-- Opening Marker --
/-- Members of the TAMPER family (R409). -/
def tamperMembers : List MemberDef := [
  ⟨0, "LEVEL", .u8, .ro, .val 0, .any, .commit⟩,
  ⟨1, "ACTIVE", .bits32, .ro, .val 0, .any, .commit⟩,
  ⟨2, "LATCHED", .bits32, .ro, .val 0, .any, .commit⟩,
  ⟨3, "CLK_LIMIT_PCT", .u16, .rw, .val 150, .u 50 1000, .commit⟩,
  ⟨4, "TEMP_HIGH_C", .s16, .rw, .val 115, .s (90) (125), .commit⟩,
  ⟨5, "TEMP_LOW_C", .s16, .rw, .val 65491, .s (-55) (0), .commit⟩,
  ⟨6, "INPUT_CFG", .bits32, .rw, .val 3, .mask 15, .commit⟩,
  ⟨7, "KEY_STATE", .bits32, .ro, .val 0, .any, .commit⟩,
  ⟨8, "CLEARINGS", .u32, .ro, .val 0, .any, .commit⟩,
  ⟨9, "VBAT_ENTRIES", .u8, .ro, .val 0, .any, .commit⟩,
  ⟨10, "VBAT_OVERFLOW", .u8, .ro, .val 0, .any, .commit⟩,
  ⟨11, "MON_INJECT_FAILS", .u32, .ro, .val 0, .any, .commit⟩,
  ⟨12, "TRNG_FAILS", .u32, .ro, .val 0, .any, .commit⟩]

/-- Members of the NET family (R295). -/
def netMembers : List MemberDef := [
  ⟨0, "NET_MODE", .u8, .rw, .p0 0, .u 0 2, .powerUp⟩,
  ⟨1, "NODE", .u16, .rw, .p0 0, .u 0 4094, .powerUp⟩,
  ⟨2, "MAC_ADDR", .u64, .ro, .p0 0, .any, .commit⟩,
  ⟨3, "IPV4_ADDR", .u32, .rw, .val 0, .any, .commit⟩,
  ⟨4, "IPV4_MASK", .u32, .rw, .val 0, .any, .commit⟩,
  ⟨5, "IPV4_GW", .u32, .rw, .val 0, .any, .commit⟩,
  ⟨6, "IPV6_ADDR0", .u32, .rw, .val 0, .any, .commit⟩,
  ⟨7, "IPV6_ADDR1", .u32, .rw, .val 0, .any, .commit⟩,
  ⟨8, "IPV6_ADDR2", .u32, .rw, .val 0, .any, .commit⟩,
  ⟨9, "IPV6_ADDR3", .u32, .rw, .val 0, .any, .commit⟩,
  ⟨10, "OWN_KBPS", .u16, .rw, .val 250, .u 10 8000, .commit⟩,
  ⟨11, "OWN_BURST", .u16, .rw, .val 3000, .u 1600 16000, .commit⟩,
  ⟨12, "RESERVE_PCT", .u8, .rw, .val 20, .u 10 50, .commit⟩,
  ⟨13, "PUSH_DEST_IP0", .u32, .rw, .val 0, .any, .commit⟩,
  ⟨14, "PUSH_DEST_IP1", .u32, .rw, .val 0, .any, .commit⟩,
  ⟨15, "PUSH_DEST_IP2", .u32, .rw, .val 0, .any, .commit⟩,
  ⟨16, "PUSH_DEST_IP3", .u32, .rw, .val 0, .any, .commit⟩,
  ⟨17, "PUSH_DEST_PORT", .u16, .rw, .val 47311, .any, .commit⟩,
  ⟨18, "HOST_RX_ETYPE", .u16, .rw, .val 0, .any, .commit⟩,
  ⟨19, "HOST_RX_UDP", .u16, .rw, .val 0, .any, .commit⟩,
  ⟨20, "NET_FLAGS", .bits32, .rw, .val 1, .mask 1, .commit⟩,
  ⟨21, "DUP_HOLD_MS", .u16, .rw, .val 50, .u 10 400, .commit⟩,
  ⟨22, "RING_STATUS", .bits32, .ro, .val 0, .any, .commit⟩,
  ⟨23, "DUP_DISCARDED", .u32, .ro, .val 0, .any, .commit⟩,
  ⟨24, "DUP_PASSED", .u32, .ro, .val 0, .any, .commit⟩,
  ⟨25, "RESERVE_HELD", .u32, .ro, .val 0, .any, .commit⟩,
  ⟨26, "CMD_WRONG_NODE", .u32, .ro, .val 0, .any, .commit⟩,
  ⟨27, "HOST_RX_LOST", .u32, .ro, .val 0, .any, .commit⟩]

/-- Members of the HMI family (R462). -/
def hmiMembers : List MemberDef := [
  ⟨0, "LCD_CFG", .bits32, .rw, .val 7744, .special, .commit⟩,
  ⟨1, "KEY_MODE", .bits32, .rw, .val 5, .special, .commit⟩,
  ⟨2, "KEY_FUNC", .bits32, .rw, .val 33, .special, .commit⟩,
  ⟨3, "TOUCH_THRESH", .u16, .rw, .val 800, .u 100 5000, .commit⟩,
  ⟨4, "LED_FUNC", .bits32, .rw, .val 21554, .special, .commit⟩,
  ⟨5, "LED_HOST", .bits32, .rw, .val 0, .mask 15, .commit⟩,
  ⟨6, "SU_BAUD", .u32, .rw, .val 115200, .oneOf [9600, 19200, 57600, 115200, 460800, 921600], .attach⟩,
  ⟨7, "CONSOLE_FLAGS", .bits32, .rw, .val 3, .mask 3, .commit⟩,
  ⟨8, "DISPLAY_STATE", .bits32, .ro, .val 0, .any, .commit⟩,
  ⟨9, "LAYOUT_SEQ", .u32, .ro, .p0 0, .any, .commit⟩,
  ⟨10, "CONSOLE_STATE", .bits32, .ro, .val 0, .any, .commit⟩,
  ⟨11, "KEY_EVENTS", .u32, .ro, .val 0, .any, .commit⟩,
  ⟨12, "CONSOLE_ATTACHES", .u32, .ro, .val 0, .any, .commit⟩]

/-- Members of the POWER family (R445). -/
def powerMembers : List MemberDef := [
  ⟨0, "PFAIL_MV", .u16, .rw, .val 4200, .u 4200 36000, .commit⟩,
  ⟨1, "PFAIL_HYST_MV", .u16, .rw, .val 200, .u 50 2000, .commit⟩,
  ⟨2, "PFAIL_FILT_US", .u16, .rw, .val 20, .u 5 200, .commit⟩,
  ⟨3, "POWER_STATE", .bits32, .ro, .val 0, .any, .commit⟩,
  ⟨4, "PFAIL_COUNT", .u32, .ro, .val 0, .any, .commit⟩,
  ⟨5, "PFAIL_LAST_US", .u32, .ro, .val 0, .any, .commit⟩,
  ⟨6, "LAST_HOLDUP_US", .u32, .ro, .held, .any, .commit⟩,
  ⟨7, "RESTART_DELAY_MS", .u8, .ro, .held, .any, .commit⟩,
  ⟨8, "BUCK_STATUS", .bits32, .ro, .val 0, .any, .commit⟩,
  ⟨9, "P_IN_MW", .u16, .ro, .val 0, .any, .commit⟩]

/-- Members of the WARDEN family (R430). -/
def wardenMembers : List MemberDef := [
  ⟨0, "WDT_CANOPY_MS", .u16, .rw, .val 250, .u 100 2000, .commit⟩,
  ⟨1, "WDT_DSP_FRAMES", .u16, .rw, .val 16, .u 4 1000, .commit⟩,
  ⟨2, "TEMP_WARN_C", .s16, .rw, .val 105, .s (80) (125), .commit⟩,
  ⟨3, "HEALTH", .bits32, .ro, .val 0, .any, .commit⟩,
  ⟨4, "LOG_BUFFERED", .u16, .ro, .val 0, .any, .commit⟩,
  ⟨5, "LOG_LOST", .u32, .ro, .val 0, .any, .commit⟩,
  ⟨6, "UPDATE_STATE", .u8, .ro, .val 0, .any, .commit⟩,
  ⟨7, "UPDATE_KIND", .u8, .ro, .val 255, .any, .commit⟩,
  ⟨8, "TRIAL_REMAIN_S", .u16, .ro, .val 0, .any, .commit⟩,
  ⟨9, "BANKS", .bits32, .ro, .held, .any, .commit⟩,
  ⟨10, "CANOPY_RESTARTS", .u32, .ro, .val 0, .any, .commit⟩,
  ⟨11, "DSP_RELOADS", .u32, .ro, .val 0, .any, .commit⟩,
  ⟨12, "WARDEN_RESTARTS", .u32, .ro, .val 0, .any, .commit⟩,
  ⟨13, "TRANSPLANT_STATE", .bits32, .ro, .val 0, .any, .commit⟩]

/-- Members of the TEST family (R462). -/
def testMembers : List MemberDef := [
  ⟨0, "TDAC_STATE", .bits32, .ro, .val 0, .any, .commit⟩,
  ⟨1, "FORCE_STATE", .bits32, .ro, .val 0, .any, .commit⟩,
  ⟨2, "TEST_MAX_S", .u16, .rw, .val 600, .u 10 3600, .commit⟩,
  ⟨3, "TDAC_CAL", .u32, .ro, .otp, .any, .commit⟩]

/-- Members of the CHAN_CFG family (R80, R125, R153, R227). -/
def chanCfgMembers : List MemberDef := [
  ⟨0, "PGA", .u8, .rw, .val 0, .u 0 5, .block⟩,
  ⟨1, "SOURCE", .u8, .rw, .val 0, .u 0 2, .block⟩,
  ⟨2, "SENSOR_TYPE", .u8, .rw, .byInst [0, 0, 0, 0, 0, 0, 0, 0, 1, 1, 1, 1, 1, 1, 1, 1, 1, 1, 1, 1, 1, 1, 1, 1, 1, 1, 1, 1, 1, 1, 1, 1, 1, 1, 1, 1], .u 0 3, .block⟩,
  ⟨3, "SENSOR_RATIO", .f32, .rw, .val 0x3F800000, .f (1 / 1000) 10000000, .block⟩,
  ⟨4, "PC_ENABLE", .u8, .rw, .val 1, .u 0 1, .commit⟩,
  ⟨5, "BQ_SETTLE", .u16, .rw, .val 0, .u 0 25000, .block⟩,
  ⟨6, "SUPRA_EN", .u8, .rw, .val 1, .u 0 1, .tenMin⟩]

/-- Members of the CHAN_CAL family (R80, R104, R125, R153). -/
def chanCalMembers : List MemberDef := [
  ⟨0, "GAIN_CORR", .u32, .rwp, .val 1073741824, .u 536870912 2147483647, .block⟩,
  ⟨1, "OFFSET_TRIM", .s32, .ro, .otp, .any, .block⟩,
  ⟨2, "GAIN_TRIM", .u32, .ro, .otp, .any, .block⟩,
  ⟨3, "PC_BASE_OHM", .f32, .rwp, .val 0, .fZeroOr 10 1000000, .commit⟩,
  ⟨4, "PC_BASE_DEG", .f32, .rwp, .val 0, .f (-90) 90, .commit⟩,
  ⟨5, "PHASE_DELAY", .s32, .rwp, .val 0, .s (-131072) (131072), .block⟩]

/-- Members of the CHAN_STAT family (R80, R104, R125, R153, R227). -/
def chanStatMembers : List MemberDef := [
  ⟨0, "SAT_COUNT", .u32, .ro, .val 0, .any, .commit⟩,
  ⟨1, "MOD_RESETS", .u32, .ro, .val 0, .any, .commit⟩,
  ⟨2, "PEAK_PCT", .u16, .ro, .val 0, .any, .commit⟩,
  ⟨3, "CAL_AGE_S", .u32, .ro, .val 4294967295, .any, .commit⟩,
  ⟨4, "HEALTH", .bits32, .ro, .val 0, .any, .commit⟩,
  ⟨5, "MATCH_GAIN", .u32, .ro, .val 1073741824, .any, .commit⟩,
  ⟨6, "MATCH_OFFSET", .s32, .ro, .val 0, .any, .commit⟩,
  ⟨7, "MATCH_PHASE", .s32, .ro, .val 0, .any, .commit⟩,
  ⟨8, "MATCH_AGE_S", .u32, .ro, .val 4294967295, .any, .commit⟩,
  ⟨9, "PC_RESULT", .bits32, .ro, .val 0, .any, .commit⟩,
  ⟨10, "PC_OHM", .f32, .ro, .val 0, .any, .commit⟩,
  ⟨11, "PC_DEG", .f32, .ro, .val 0, .any, .commit⟩,
  ⟨12, "PC_AGE_S", .u32, .ro, .val 4294967295, .any, .commit⟩,
  ⟨13, "PC_COUNT", .u32, .ro, .val 0, .any, .commit⟩,
  ⟨14, "FILTER_STATE", .bits32, .ro, .val 0, .any, .commit⟩,
  ⟨15, "BANK_A_ID", .u32, .ro, .val 0, .any, .commit⟩,
  ⟨16, "BANK_B_ID", .u32, .ro, .val 0, .any, .commit⟩,
  ⟨17, "SWAPS_DISPLACED", .u32, .ro, .val 0, .any, .commit⟩,
  ⟨18, "RMS_WIN", .f32, .ro, .val 0, .any, .commit⟩,
  ⟨19, "THD_WIN", .f32, .ro, .val 0, .any, .commit⟩]

/-- Members of the SPARE family (R104). -/
def spareMembers : List MemberDef := [
  ⟨0, "STATE", .u8, .ro, .val 4, .any, .slot⟩,
  ⟨1, "SLOT", .u8, .ro, .val 0, .any, .slot⟩,
  ⟨2, "PHASE", .u8, .ro, .val 5, .any, .slot⟩,
  ⟨3, "SPARE_CHANNEL", .u8, .ro, .val 255, .any, .slot⟩,
  ⟨4, "PIN_CHANNEL", .u8, .ro, .val 255, .any, .slot⟩,
  ⟨5, "CONDEMNED", .bits32, .ro, .p0 0, .any, .slot⟩,
  ⟨6, "MATCH_MIN_PCT", .u16, .rw, .val 200, .u 100 2000, .slot⟩,
  ⟨7, "MATCH_AGE_MAX", .u32, .rw, .val 3600, .u 60 86400, .slot⟩,
  ⟨8, "LIN_EVERY", .u8, .rw, .val 10, .u 1 100, .slot⟩,
  ⟨9, "SPARE_OFFSET_TRIM", .s32, .ro, .otp, .any, .slot⟩,
  ⟨10, "SPARE_GAIN_TRIM", .u32, .ro, .otp, .any, .slot⟩,
  ⟨11, "SPARE_GAIN_CODE", .u8, .ro, .val 0, .any, .slot⟩,
  ⟨12, "SPLICES", .u32, .ro, .val 0, .any, .slot⟩,
  ⟨13, "SLOTS_SKIPPED", .u32, .ro, .val 0, .any, .slot⟩,
  ⟨14, "XCHECK_FAILS", .u32, .ro, .val 0, .any, .slot⟩,
  ⟨15, "LAST_INL", .u16, .ro, .val 0, .any, .slot⟩]

/-- Members of the ELEM family (R202). -/
def elemMembers : List MemberDef := [
  ⟨0, "ENABLE", .u8, .rw, .byInst [1, 1, 1, 1, 1, 1, 1, 1, 1, 1, 1, 1, 1, 1, 1, 1, 1, 1, 1, 1, 1, 0, 0, 0, 0, 0, 0, 0], .u 0 1, .block⟩,
  ⟨1, "CUR_CHAN", .u8, .rw, .byInst [8, 9, 10, 12, 13, 14, 16, 17, 18, 20, 21, 22, 24, 25, 26, 28, 29, 30, 32, 33, 34, 255, 255, 255, 255, 255, 255, 255], .orNone 8 35, .block⟩,
  ⟨2, "VOLT_CHAN", .u8, .rw, .byInst [0, 1, 2, 0, 1, 2, 0, 1, 2, 0, 1, 2, 4, 5, 6, 4, 5, 6, 4, 5, 6, 255, 255, 255, 255, 255, 255, 255], .orNone 0 7, .block⟩,
  ⟨3, "CIRCUIT", .u8, .ro, .byInst [0, 0, 0, 1, 1, 1, 2, 2, 2, 3, 3, 3, 4, 4, 4, 5, 5, 5, 6, 6, 6, 255, 255, 255, 255, 255, 255, 255], .any, .block⟩,
  ⟨4, "ESTIMATED_BLOCKS", .u32, .ro, .val 0, .any, .block⟩]

/-- Members of the CIRC_CFG family (R202). -/
def circCfgMembers : List MemberDef := [
  ⟨0, "ELEM_A", .u8, .rw, .byInst [0, 3, 6, 9, 12, 15, 18, 255, 255, 255, 255, 255, 255, 255, 255, 255, 255, 255, 255, 255, 255, 255, 255, 255, 255, 255, 255, 255], .orNone 0 27, .block⟩,
  ⟨1, "ELEM_B", .u8, .rw, .byInst [1, 4, 7, 10, 13, 16, 19, 255, 255, 255, 255, 255, 255, 255, 255, 255, 255, 255, 255, 255, 255, 255, 255, 255, 255, 255, 255, 255], .orNone 0 27, .block⟩,
  ⟨2, "ELEM_C", .u8, .rw, .byInst [2, 5, 8, 11, 14, 17, 20, 255, 255, 255, 255, 255, 255, 255, 255, 255, 255, 255, 255, 255, 255, 255, 255, 255, 255, 255, 255, 255], .orNone 0 27, .block⟩,
  ⟨3, "NEUTRAL", .u8, .rw, .byInst [11, 15, 19, 23, 27, 31, 35, 255, 255, 255, 255, 255, 255, 255, 255, 255, 255, 255, 255, 255, 255, 255, 255, 255, 255, 255, 255, 255], .special, .block⟩,
  ⟨4, "TAMPER_EN", .bits32, .rw, .byInst [15, 15, 15, 15, 15, 15, 15, 0, 0, 0, 0, 0, 0, 0, 0, 0, 0, 0, 0, 0, 0, 0, 0, 0, 0, 0, 0, 0], .mask 15, .block⟩]

/-- Members of the CIRC_ENERGY family (R202). -/
def circEnergyMembers : List MemberDef := [
  ⟨0, "E0", .u64, .ro, .held, .any, .commit⟩,
  ⟨1, "E1", .u64, .ro, .held, .any, .commit⟩,
  ⟨2, "E2", .u64, .ro, .held, .any, .commit⟩,
  ⟨3, "E3", .u64, .ro, .held, .any, .commit⟩,
  ⟨4, "E4", .u64, .ro, .held, .any, .commit⟩,
  ⟨5, "E5", .u64, .ro, .held, .any, .commit⟩,
  ⟨6, "E6", .u64, .ro, .held, .any, .commit⟩,
  ⟨7, "E7", .u64, .ro, .held, .any, .commit⟩,
  ⟨8, "E8", .u64, .ro, .held, .any, .commit⟩,
  ⟨9, "E9", .u64, .ro, .held, .any, .commit⟩,
  ⟨10, "E10", .u64, .ro, .held, .any, .commit⟩,
  ⟨11, "E11", .u64, .ro, .held, .any, .commit⟩,
  ⟨12, "BLOCK_STATUS", .bits32, .ro, .val 0, .any, .commit⟩,
  ⟨13, "P_W", .f32, .ro, .val 0, .any, .commit⟩,
  ⟨14, "Q_VAR", .f32, .ro, .val 0, .any, .commit⟩,
  ⟨15, "S_VA", .f32, .ro, .val 0, .any, .commit⟩,
  ⟨16, "PF", .f32, .ro, .val 0, .any, .commit⟩,
  ⟨17, "DEM_P_IMP", .f32, .ro, .val 0, .any, .commit⟩,
  ⟨18, "DEM_P_EXP", .f32, .ro, .val 0, .any, .commit⟩,
  ⟨19, "DEM_Q_IMP", .f32, .ro, .val 0, .any, .commit⟩,
  ⟨20, "DEM_S", .f32, .ro, .val 0, .any, .commit⟩,
  ⟨21, "MAXDEM_P", .f32, .ro, .held, .any, .commit⟩,
  ⟨22, "MAXDEM_P_TIME", .time80, .ro, .held, .any, .commit⟩,
  ⟨23, "MAXDEM_S", .f32, .ro, .held, .any, .commit⟩,
  ⟨24, "MAXDEM_S_TIME", .time80, .ro, .held, .any, .commit⟩,
  ⟨25, "PIO_IMPORT", .u64, .ro, .held, .any, .commit⟩,
  ⟨26, "PIO_EXPORT", .u64, .ro, .held, .any, .commit⟩,
  ⟨27, "XCHECK_FAILS", .u32, .ro, .val 0, .any, .commit⟩,
  ⟨28, "XCHECK_SKIPPED", .u32, .ro, .val 0, .any, .commit⟩]

/-- Members of the CIRC_PQ family (R227). -/
def circPqMembers : List MemberDef := [
  ⟨0, "I_UNB2", .f32, .ro, .val 0, .any, .tenMin⟩,
  ⟨1, "I_UNB0", .f32, .ro, .val 0, .any, .tenMin⟩,
  ⟨2, "ITHD_MAX", .f32, .ro, .val 0, .any, .tenMin⟩,
  ⟨3, "IN_RMS", .f32, .ro, .val 0, .any, .tenMin⟩,
  ⟨4, "IL_A", .f32, .rw, .val 0, .any, .tenMin⟩,
  ⟨5, "TDD", .f32, .ro, .val 0, .any, .tenMin⟩,
  ⟨6, "PQ_STATUS", .bits32, .ro, .val 0, .any, .tenMin⟩]

/-- Members of the BLAZE family (R275). -/
def blazeMembers : List MemberDef := [
  ⟨0, "BL_STATUS", .bits32, .ro, .val 0, .any, .commit⟩,
  ⟨1, "BL_START", .time80, .ro, .val 0, .any, .commit⟩,
  ⟨2, "BL_PERIOD_NS", .u64, .ro, .val 0, .any, .commit⟩,
  ⟨3, "BL_WIDTH_NS", .u32, .ro, .val 0, .any, .commit⟩,
  ⟨4, "BL_COUNT", .u32, .ro, .val 0, .any, .commit⟩,
  ⟨5, "BL_EDGES", .u32, .ro, .val 0, .any, .commit⟩,
  ⟨6, "BL_NEXT", .time80, .ro, .val 0, .any, .commit⟩]

/-- Members of the NOTCH family (R275). -/
def notchMembers : List MemberDef := [
  ⟨0, "NT_CFG", .bits32, .rw, .val 0, .mask 7, .commit⟩,
  ⟨1, "NT_FILTER_NS", .u16, .rw, .val 0, .zeroOr 10 1000, .commit⟩,
  ⟨2, "NT_DELAY_NS", .s32, .rw, .val 0, .s (-1000000) (1000000), .commit⟩,
  ⟨3, "NT_LEVEL", .u8, .ro, .val 0, .any, .commit⟩,
  ⟨4, "NT_LOST", .u32, .ro, .val 0, .any, .commit⟩,
  ⟨5, "NT_STATUS", .bits32, .ro, .val 0, .any, .commit⟩,
  ⟨6, "NT_COUNT", .u32, .ro, .val 0, .any, .commit⟩]

/-- Members of the CF family (R202). -/
def cfMembers : List MemberDef := [
  ⟨0, "QUANTITY", .u8, .rw, .val 0, .u 0 14, .block⟩,
  ⟨1, "TARGET", .u8, .rw, .byInst [128, 129, 130, 131, 132, 133, 134, 135], .special, .block⟩,
  ⟨2, "CF_FLAGS", .u8, .rw, .byInst [1, 1, 1, 1, 1, 1, 1, 0], .mask 3, .block⟩,
  ⟨3, "WIDTH_MS", .u8, .rw, .val 30, .u 10 80, .block⟩,
  ⟨4, "PULSE_UWH", .u64, .rw, .val 1000000000, .u 1000 1000000000000000, .block⟩,
  ⟨5, "TEST_DIV", .u8, .rw, .val 0, .u 0 10, .block⟩,
  ⟨6, "CF_STATUS", .bits32, .ro, .val 0, .any, .block⟩,
  ⟨7, "CF_COUNT", .u32, .ro, .val 0, .any, .block⟩]

/-- Members of the ALARM family (R389). -/
def alarmMembers : List MemberDef := [
  ⟨0, "AL_CFG", .bits32, .rw, .val 0, .mask 255, .commit⟩,
  ⟨1, "AL_MATCH", .bits32, .rw, .val 0, .mask 536870911, .commit⟩,
  ⟨2, "AL_MASK", .bits32, .rw, .val 0, .mask 63, .commit⟩,
  ⟨3, "AL_STATUS", .bits32, .ro, .val 0, .any, .commit⟩,
  ⟨4, "AL_ACK", .u8, .wo, .val 0, .u 1 1, .commit⟩,
  ⟨5, "AL_LAST", .u64, .ro, .val 0, .any, .commit⟩,
  ⟨6, "AL_COUNT", .u32, .ro, .val 0, .any, .commit⟩,
  ⟨7, "AL_MISSED", .u32, .ro, .val 0, .any, .commit⟩]

/-- Members of the TAMPER_SRC family (R409). -/
def tamperSrcMembers : List MemberDef := [
  ⟨0, "SRC_RESPONSE", .u8, .rw, .byInst [1, 2, 1, 1, 1, 1, 1, 1, 1, 0, 0, 1, 1, 0, 1, 1, 1, 2, 3, 1, 1, 1, 1, 1, 1, 0, 0, 0, 0, 0, 0, 0], .special, .commit⟩,
  ⟨1, "SRC_FLOOR", .u8, .ro, .otp, .any, .commit⟩,
  ⟨2, "SRC_STATE", .bits32, .ro, .val 0, .any, .commit⟩,
  ⟨3, "SRC_COUNT", .u32, .ro, .val 0, .any, .commit⟩,
  ⟨4, "SRC_LAST", .time80, .ro, .val 0, .any, .commit⟩,
  ⟨5, "SRC_PERSIST_MS", .u16, .rw, .byInst [1, 1, 1, 0, 0, 0, 0, 0, 0, 0, 0, 0, 0, 0, 0, 0, 0, 0, 0, 0, 0, 0, 0, 0, 0, 0, 0, 0, 0, 0, 0, 0], .u 0 60000, .commit⟩]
-- Closing Marker --
## TASK GOAL
Give the lines of the material above again, exactly, from its first line through the line that contains "115, .s (90)" and no further.

## OUTPUT OF THE EXERCISE
/-- Members of the TAMPER family (R409). -/
def tamperMembers : List MemberDef := [
  ⟨0, "LEVEL", .u8, .ro, .val 0, .any, .commit⟩,
  ⟨1, "ACTIVE", .bits32, .ro, .val 0, .any, .commit⟩,
  ⟨2, "LATCHED", .bits32, .ro, .val 0, .any, .commit⟩,
  ⟨3, "CLK_LIMIT_PCT", .u16, .rw, .val 150, .u 50 1000, .commit⟩,
  ⟨4, "TEMP_HIGH_C", .s16, .rw, .val 115, .s (90) (125), .commit⟩,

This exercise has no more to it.